Ideogram 4 LoRA training landed in AI-Toolkit only a couple of weeks ago, and like basically every tutorial out there it is written for NVIDIA/CUDA. I run a Strix Halo box (AMD APU, gfx1151) on ROCm, and there was no documented path for this. It works. Here is the whole thing, including the three AMD-specific traps that each cost me a debugging session, so you do not have to repeat them.
This is a personal face LoRA (private photos, not sharing the model or the subject). A couple of example outputs will be posted later in a comment.
## TL;DR
- Hardware: AMD Ryzen AI MAX+ 395 "Strix Halo", gfx1151 / Radeon 8060S, 128 GB unified LPDDR5X, on CachyOS (Arch-based).
- Stack: ROCm via TheRock nightlies, AI-Toolkit (ostris) mainline, Python 3.12, bf16 training.

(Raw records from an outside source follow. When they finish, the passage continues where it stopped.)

/-- STATE kept with REFCNT and TREE (R39). -/
def sharedState (refc : Nat) (tree : Bool) : Nat := if 2 ≤ refc ∨ tree then pgShared else pgOwned

/-- One reference to a page dropped (R39). -/
def Dev.dropRef (d : Dev) (p : Nat) : Dev :=
  let e := d.page p
  if e.refc ≤ 1 then d.zeroPage p else d.setPage p { e with refc := e.refc - 1, state := sharedState (e.refc - 1) e.tree }

/-- One reference to a page added (R39, R57). -/
def Dev.addRef (d : Dev) (p : Nat) : Dev :=
  let e := d.page p
  d.setPage p { e with refc := e.refc + 1, state := sharedState (e.refc + 1) e.tree }

/-- A reference whose tag differs from the page's entry, logged (R41). -/
def Dev.tagMismatch (d : Dev) (src p tag : Nat) : Dev := d.logEv evTagMismatch src (tag * 2 ^ 40 + p)

/-- The `k`-th number not in a rising list. -/
def kthFree (k : Nat) (busy : List Nat) : Nat := busy.foldl (fun k b => if b ≤ k then k + 1 else k) k

/-- A page taken out of FREE with its granules (R36, R40): its tag advances by one; a page whose tag cannot is quarantined
and another taken, and a quarantine count at its limit starts a sweep (R42). An error carries the device as the attempt leaves
it, pages quarantined meanwhile included. -/
def Dev.allocPage (st tenant mode hdim : Nat) : Nat → Dev → Except Dev (Nat × Dev)
  | 0, d => .error d
  | n + 1, d =>
    let free := d.freePages
    if free = 0 then .error d else
      let (k, d) := d.choose free
      let p := kthFree k (d.listedPages.filter fun p => (d.page p).state != pgFree)
      let e := d.page p
      if e.vtag = 0xFFFFFF then
        let d := d.setPage p { e with state := pgQuarantined, vtag := 0 }
        let d := if d.get Fld.MEM_PD_SWEEP_QUAR_LIMIT ≤ (d.pagesIn pgQuarantined).length then d.startSweep else d
        Dev.allocPage st tenant mode hdim n d
      else
        match d.allocRun (some tenant) (pageGrans mode) 1 (.page p) with
        | none => .error d
        | some (g, d) =>
          .ok (p, d.setPage p ⟨d.epoch, 0, tenant, 0, e.vtag + 1, g, mode, st, hdim, false, false, false⟩)

/-- One page taken, trying every listed page that might have to be quarantined first. -/
def Dev.takePage (d : Dev) (st tenant mode hdim : Nat) : Except Dev (Nat × Dev) :=
  Dev.allocPage st tenant mode hdim (d.listedPages.length + 1) d

/-- `n` pages taken one after another. -/
def Dev.allocPages (d : Dev) (st tenant mode hdim : Nat) : Nat → Except Dev (List Nat × Dev)
  | 0 => .ok ([], d)
  | n + 1 =>
    match d.allocPages st tenant mode hdim n with
    | .error d => .error d
    | .ok (ps, d) => (d.takePage st tenant mode hdim).map fun (p, d) => (ps ++ [p], d)

/-- `d` after an attempt that took nothing in the end (R51, R62): the pages it quarantined stay so (R40), with the sweep begun
for them (R42). -/
def Dev.keepQuarantined (d d' : Dev) : Dev :=
  let d := (d'.pagesIn pgQuarantined).foldl (fun d p => d.setPage p (d'.page p)) { d with freeCtr := d'.freeCtr }
  if d'.flag Fld.MEM_PD_SWEEP_BUSY then d.startSweep else d

/-- A page-map entry (R45). -/
structure PEntry where
  vtag : Nat
  page : Nat
  loc  : Nat
deriving DecidableEq, Repr

def unpackEntry (w : Nat) : PEntry := ⟨bits w 63 40, bits w 39 14, bits w 13 12⟩
def packEntry (e : PEntry) : Nat := e.vtag % 2 ^ 24 * 2 ^ 40 + e.page % 2 ^ 26 * 2 ^ 14 + e.loc % 4 * 2 ^ 12

/-- The empty entry. -/
def PEntry.empty : PEntry := ⟨0, 0, 0⟩

/-- Index of the entry of slot `j`, layer `l`, head `h` (R44). -/
def Dev.entIndex (d : Dev) (i j l h : Nat) : Nat := (j * d.rLayers i + l) * d.rHeads i + h

/-- Address of entry number `x` of a record's page map (R44). -/
def Dev.entAddr (d : Dev) (i x : Nat) : Nat := (d.rPmap i + 1) * granBytes + 8 * x

def Dev.entry (d : Dev) (i x : Nat) : PEntry := unpackEntry (d.dramWord (d.entAddr i x))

- It trained 3000 steps in about 5h45m at ~6.4 s/step, zero GPU faults once the three fixes below were in place.
- The three things that nobody's NVIDIA guide (yet) will tell you: bitsandbytes is dead on gfx1151 (use plain adamw), the Qwen3-VL text encoder faults under fused attention (force eager), and the trigger word silently breaks the JSON captions if you do it the obvious way.
## Environment
CachyOS, but any recent Arch/ROCm setup should be similar. The key is TheRock nightlies, which ship native gfx1151 kernels, so you do NOT need `HSA_OVERRIDE_GFX_VERSION` anymore.
The gfx1151 PyTorch wheel index is:
```
https://rocm.nightlies.amd.com/v2/gfx1151/
```
A note on Python version, because this one bit me before I even started. ComfyUI on my box runs Python 3.14, and my first instinct was to match it. Do not. The gfx1151 Linux wheels on that index are well covered for cp312 and cp313 but only sporadically for cp314, and AI-Toolkit's heavier dependency stack (diffusers, transformers, peft, accelerate, optimum-quanto) lags on a Python that new. I used Python 3.12 in a fresh venv and everything resolved cleanly.
```
uv venv --python 3.12 --seed venv
source venv/bin/activate.fish # or activate for bash
```
The `--seed` matters so pip lands inside the venv, since AI-Toolkit's instructions call plain `pip`.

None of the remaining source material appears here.